[SOLVED] Profile debug or release cuda code?

Profile debug or release cuda code?

I have been profiling an application with nvprof and nvvp (5.5) in order to optimize it. However, I get totally different results for some metrics/events like inst_replay_overhead, ipc or branch_efficiency, etc. when I'm profiling the debug (-G) and release version of the code.

so my question is: which version should I profile? The release or debug version? Or the choice depends upon what I'm looking for?

I found CUDA - Visual Profiler and Control Flow Divergence where is stated that a debug (-G) version is needed to properly measure the divergent branches metric, but I am not sure about other metrics.

Solution

Profiling usually implies that you care about performance.

If you care about performance, you should profile the release version of a CUDA code.

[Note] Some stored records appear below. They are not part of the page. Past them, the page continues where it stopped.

-- ==== Sys2Proof/Certificates/Slice0/Obligations.lean ====
section
/-!
DEFINITION. The statements for the provers, each a `Prop` about the model; OBLIGATIONS.json lists them.
In a result, `{ t with … } = s` says that everything not named is as it was.
-/

open Sys2Proof Sys2Proof.Machine

/-! ### The machine as a whole -/

/-- A step takes the command at the front of the queue and runs it on the state with the queue's rest; on an empty
queue a powered part takes a tick and an unpowered one rests (the model's choices: logs 1, 3 and 9). -/
def Obligations.StepRunsCommandAtFront : Prop :=
  (∀ (c : Instr) (s : State) (rest : List Instr), s.pending = c :: rest → step s = exec c (s.withPending rest)) ∧
  (∀ s : State, s.pending = [] → s.powered = true → step s = .next s.tick) ∧
  ∀ s : State, s.pending = [] → s.powered = false → step s = .next s

/-- A tick counts a closed contact in QUALIFYING up to settle, runs the qualify timer, begins the pulse that is due on a
fuse, runs the gap timers and the phase of a journal write, which stands 35 ticks in its erase and 40 in its program
phase, and changes nothing else. At its end an erase, the final one too, has set the word to all ones, and the program phase
has programmed every bit that is 0 in the value (R106, R114, R146, R147, R155; the tick is the model's choice, logs 3, 28 and
37); the lot clock counts one, modulo 2^32, in every state of a powered part (R18). -/
def Obligations.TimePasses : Prop :=
  (∀ (s : State), s.pending = [] → s.powered = true →
     ∃ t, step s = .next t ∧
       (∀ k sn, (s.chan k).state = .qualifying → (s.chan k).snapshot = some sn →
         t.chan k = { s.chan k with
           qualCounter := if (s.chan k).contact then min sn.profile.settle ((s.chan k).qualCounter + 1)
             else (s.chan k).qualCounter
           qualTimer := min (sn.profile.timeout * 100) ((s.chan k).qualTimer + 1) }) ∧
       (∀ k, (s.chan k).state = .programming ∨ (s.chan k).state = .locking →
         t.chan k = { s.chan k with
           driving := (s.chan k).driving ||
             ((s.chan k).curFuse.isSome && !(s.chan k).measuring && (s.chan k).ending.isNone) }) ∧
       (∀ k, (s.chan k).state ∉ [ChanState.qualifying, .programming, .locking] ∨
         (s.chan k).state = .qualifying ∧ (s.chan k).snapshot = none → t.chan k = s.chan k) ∧
       (∀ l, t.io l = if (s.io l).rx = .await then s.io l else { s.io l with gap := (s.io l).gap + 1 }) ∧
       t.now = s.now + 1 ∧ (∀ k, { t.site k with io := (s.site k).io } = s.site k) ∧
       t.js.write = s.js.write.map JWrite.tick ∧ { t.js with words := s.js.words, write := s.js.write } = s.js ∧
       (∀ n, t.js.word n = match s.js.write with
         | none => s.js.word n
         | some w =>
           if n ≠ w.entry.word ∨ 32 ≤ n then s.js.word n
           else if (w.phase = .erase ∨ w.phase = .finalErase) ∧ 34 ≤ w.elapsed then 65535
           else if w.phase = .program ∧ 39 ≤ w.elapsed then s.js.word n &&& w.value
           else s.js.word n) ∧
       t.sup.lane = s.sup.lane ∧
       { t with chans := s.chans, sites := s.sites, sup := s.sup, js := s.js, now := s.now } = s) ∧
  (∀ w : JWrite, w.tick =
     if w.phase = .erase ∧ 34 ≤ w.elapsed then { w with phase := .program, elapsed := 0 }
     else if w.phase = .program ∧ 39 ≤ w.elapsed then { w with phase := .readBack, elapsed := 0 }
     else { w with elapsed := w.elapsed + 1 }) ∧
  ∀ s : State, s.powered = true →
    exec .lotClockTick s = .next { s with lc := { s.lc with clock := s.lc.clock + 1 } }

/-- The part as delivered, after power-on reset: the values the reset tables give, with the journal of zeros of delivery;
that PWRWARN is then deasserted, and the journal therefore not held, is the model's choice, log 10. -/
def Obligations.ResetLeavesTheTables : Prop :=
  State.reset.lc.lotState = .empty ∧ State.reset.lc.secret = none ∧ State.reset.lc.wafer = .none ∧
  State.reset.lc.clock = 0 ∧ State.reset.lc.waferNumber = 0 ∧ State.reset.lc.cols = 0 ∧ State.reset.lc.rows = 0 ∧
  State.reset.lc.header = { lotTag := 0, first := 0, count := 0, options := 0, fp1 := 0, fp2 := 0 } ∧
  State.reset.lc.lastWafer = 0 ∧ State.reset.pwrwarn = false ∧
  State.reset.sa = { mark := 0, outstanding := 0, exhausted := false, drawn := 0,
                     blocks := Four.all { current := none, next := .absent } } ∧
  State.reset.drt.records = [] ∧ (∀ p, State.reset.drt.lookup p = none) ∧
  State.reset.drt.marks = Vector.replicate 128 false ∧ (∀ st, State.reset.drt.counts.get st = 0) ∧
  State.reset.du = { queue := [], current := none, pointer := 0 } ∧
  (∀ k, (State.reset.chan k).state = .uncalibrated ∧ (State.reset.chan k).slotA.state = .empty ∧
    (State.reset.chan k).slotB.state = .empty ∧ (State.reset.chan k).offset = 0 ∧
    (State.reset.chan k).degraded = false ∧ (State.reset.chan k).calResult = none ∧
    (State.reset.chan k).contactLost = false ∧ (State.reset.chan k).snapshot = none ∧
    (State.reset.chan k).burning = none ∧ (State.reset.chan k).cls = none ∧ (State.reset.chan k).attPulses = 0 ∧
    (State.reset.chan k).attBits = 0 ∧ (State.reset.chan k).bounce = 0 ∧ (State.reset.chan k).calDeferred = false ∧
    (State.reset.chan k).calReadings = none ∧ (State.reset.chan k).calRun = none ∧
    (State.reset.chan k).qualCounter = 0 ∧ (State.reset.chan k).qualTimer = 0 ∧
    (State.reset.chan k).readImage = none ∧ (State.reset.chan k).lockRead = none ∧ (State.reset.chan k).curFuse = none ∧
    (State.reset.chan k).endWrite = none ∧ (∀ l, ((State.reset.chan k).slot l).discardPending = false ∧
      ((State.reset.chan k).slot l).taking = none ∧ ((State.reset.chan k).slot l).image = none)) ∧
  State.reset.ps = { profile := { w0 := 16, wmax := 100, g := 12, pmax := 6, tr := 600, tp := 700, settle := 20,
                                  timeout := 50 }, gen := 0 } ∧
  (∀ n, State.reset.js.word n = 0) ∧ State.reset.js.queue = [] ∧ State.reset.js.write = none ∧
  State.reset.js.stopped = false ∧ State.reset.js.rideMirror = 0 ∧ State.reset.js.held = false ∧
  State.reset.js.warningSeen = false ∧
  (∀ e, State.reset.wt.get e = { content := .none, hold := false, hits := 0 }) ∧
  State.reset.fu.partStopped = false ∧ State.reset.fu.latch = false ∧ State.reset.fu.first = none ∧
  State.reset.fu.last = none ∧ State.reset.fu.count = 0 ∧ State.reset.fu.alertLevel = false ∧
  State.reset.fu.resetLineCause = false ∧
  State.reset.fu.flags = { fault := false, watch := false, exhausted := false, power := false } ∧
  State.reset.fu.mask = { fault := true, watch := true, exhausted := true, power := true } ∧
  (∀ k, (State.reset.site k).enabled = true ∧ (State.reset.site k).cmd = none ∧ (State.reset.site k).burn = none ∧
    (State.reset.site k).aborts = []) ∧
  State.reset.sup.lane = none ∧ (∀ l, (State.reset.io l).rx = .await ∧ (State.reset.io l).replies = [] ∧
    (State.reset.io l).buf = [] ∧ (State.reset.io l).gap = 0) ∧
  State.reset.port = [] ∧ State.reset.lc.load = none ∧ State.reset.resetWaiting = false ∧ State.reset.pending = []

/-- The invariants hold right after power-on reset. -/
def Obligations.InvariantsHoldAtReset : Prop :=
  State.reset.drt.Consistent ∧ State.reset.lc.secretHeld ∧ State.reset.PulsesSafe ∧ State.reset.SlotsHold

/-- Every step keeps the die record table in agreement with itself (R37, R62). -/
def Obligations.TableStaysConsistent : Prop :=
  ∀ s t : State, s.drt.Consistent → step s = .next t → t.drt.Consistent

/-- Every step keeps the lot secret to the lot states that may hold it (R12). -/
def Obligations.SecretOnlyUnderALot : Prop :=
  ∀ s t : State, s.lc.secretHeld → step s = .next t → t.lc.secretHeld

/-- Every step keeps profiles, offsets, pulse widths and pulse counts in their ranges (R114, R128, R136). -/
def Obligations.PulsesStayWithinProfile : Prop :=
  ∀ s t : State, s.PulsesSafe → step s = .next t → t.PulsesSafe

/-- Every step keeps each slot holding what its state says (R71, R80). -/
def Obligations.SlotsKeepTheirFields : Prop :=
  ∀ s t : State, s.SlotsHold → step s = .next t → t.SlotsHold

/-! ### Words on the links -/

/-- Every site request is read back from the bytes it is sent as (R154, R156). -/
def Obligations.SiteMessagesRoundTrip : Prop :=
  ∀ (k : Site) (tag : Byte) (r : SiteReq),
    wordsOfBytes (bytesOf (r.message tag).words) = (r.message tag).words ∧
    checkFrame (.site k) (r.message tag).words = .good (r.message tag) ∧
    decodeSite (r.message tag) = some r

/-- Every supervisor request is read back from the bytes it is sent as (R154, R156). -/
def Obligations.SupervisorMessagesRoundTrip : Prop :=
  ∀ (tag : Byte) (r : SupReq),
    wordsOfBytes (bytesOf (r.message tag).words) = (r.message tag).words ∧
    checkFrame .supervisor (r.message tag).words = .good (r.message tag) ∧
    decodeSup (r.message tag) = some r

/-- The folded sum is 0 only for words that are all 0; otherwise it is the number from 1 to 65535 with the whole sum's
remainder on division by 65535; and two folds form it for every word set the part sums (R72). -/
def Obligations.FoldedSumIsTheResidue : Prop :=
  ∀ ws : List Word,
    (foldedSum ws = 0 ↔ ∀ w ∈ ws, w = 0) ∧ foldedSum ws ≤ 65535 ∧
    foldedSum ws % 65535 = (ws.map BitVec.toNat).sum % 65535 ∧
    (ws.length ≤ 1027 → foldedSum ws = foldCarry 2 (ws.map BitVec.toNat).sum)

/-- Words are valid exactly when their folded sum is 65535; words that end with the check word formed over the others,
65535 less their folded sum, are valid, and so is every assembled image (R74). -/
def Obligations.FormedCheckWordIsValid : Prop :=
  (∀ ws : List Word, validWords ws = true ↔ foldedSum ws = 65535) ∧
  (∀ ws : List Word, (checkWord ws).toNat = 65535 - foldedSum ws ∧ foldedSum (ws ++ [checkWord ws]) = 65535 ∧
    validWords (ws ++ [checkWord ws]) = true) ∧
  ∀ (n : Serial) (tag : Word) (p : Pos) (o : Word) (key : Key), imageValid (assembleImage n tag p o key) = true

/-- An assembled image reads invalid when one of its fuses reads the other way, and reads its serial, lot tag, position,
options and key back when none does (R66, R74, R75). -/
def Obligations.OneWrongFuseIsFound : Prop :=
  ∀ (n : Serial) (tag : Word) (p : Pos) (o : Word) (key : Key) (f : Nat), f < 352 →
    imageValid (assembleImage n tag p o key ^^^ fuseBit f) = false ∧
    readSerialOf (assembleImage n tag p o key) = n ∧ readLotTag (assembleImage n tag p o key) = tag ∧
    readPos (assembleImage n tag p o key) = p ∧ imageWord (assembleImage n tag p o key) 4 = o ∧
    readKey (assembleImage n tag p o key) = key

The debug version (-G) will generate different code, which usually runs slower. There's little point in doing performance analysis (including execution time measurement, benchmarking, profiling, etc.) on a debug version of a CUDA code, in my opinion, for this reason.

The -G switch turns off most optimizations that the device code compiler might ordinarily make, which has a large effect on code generation and also often a large effect on performance. The reason for the disabling of optimizations is to facilitate debug of code, which is the primary reason for the -G switch and for a debug version of your code.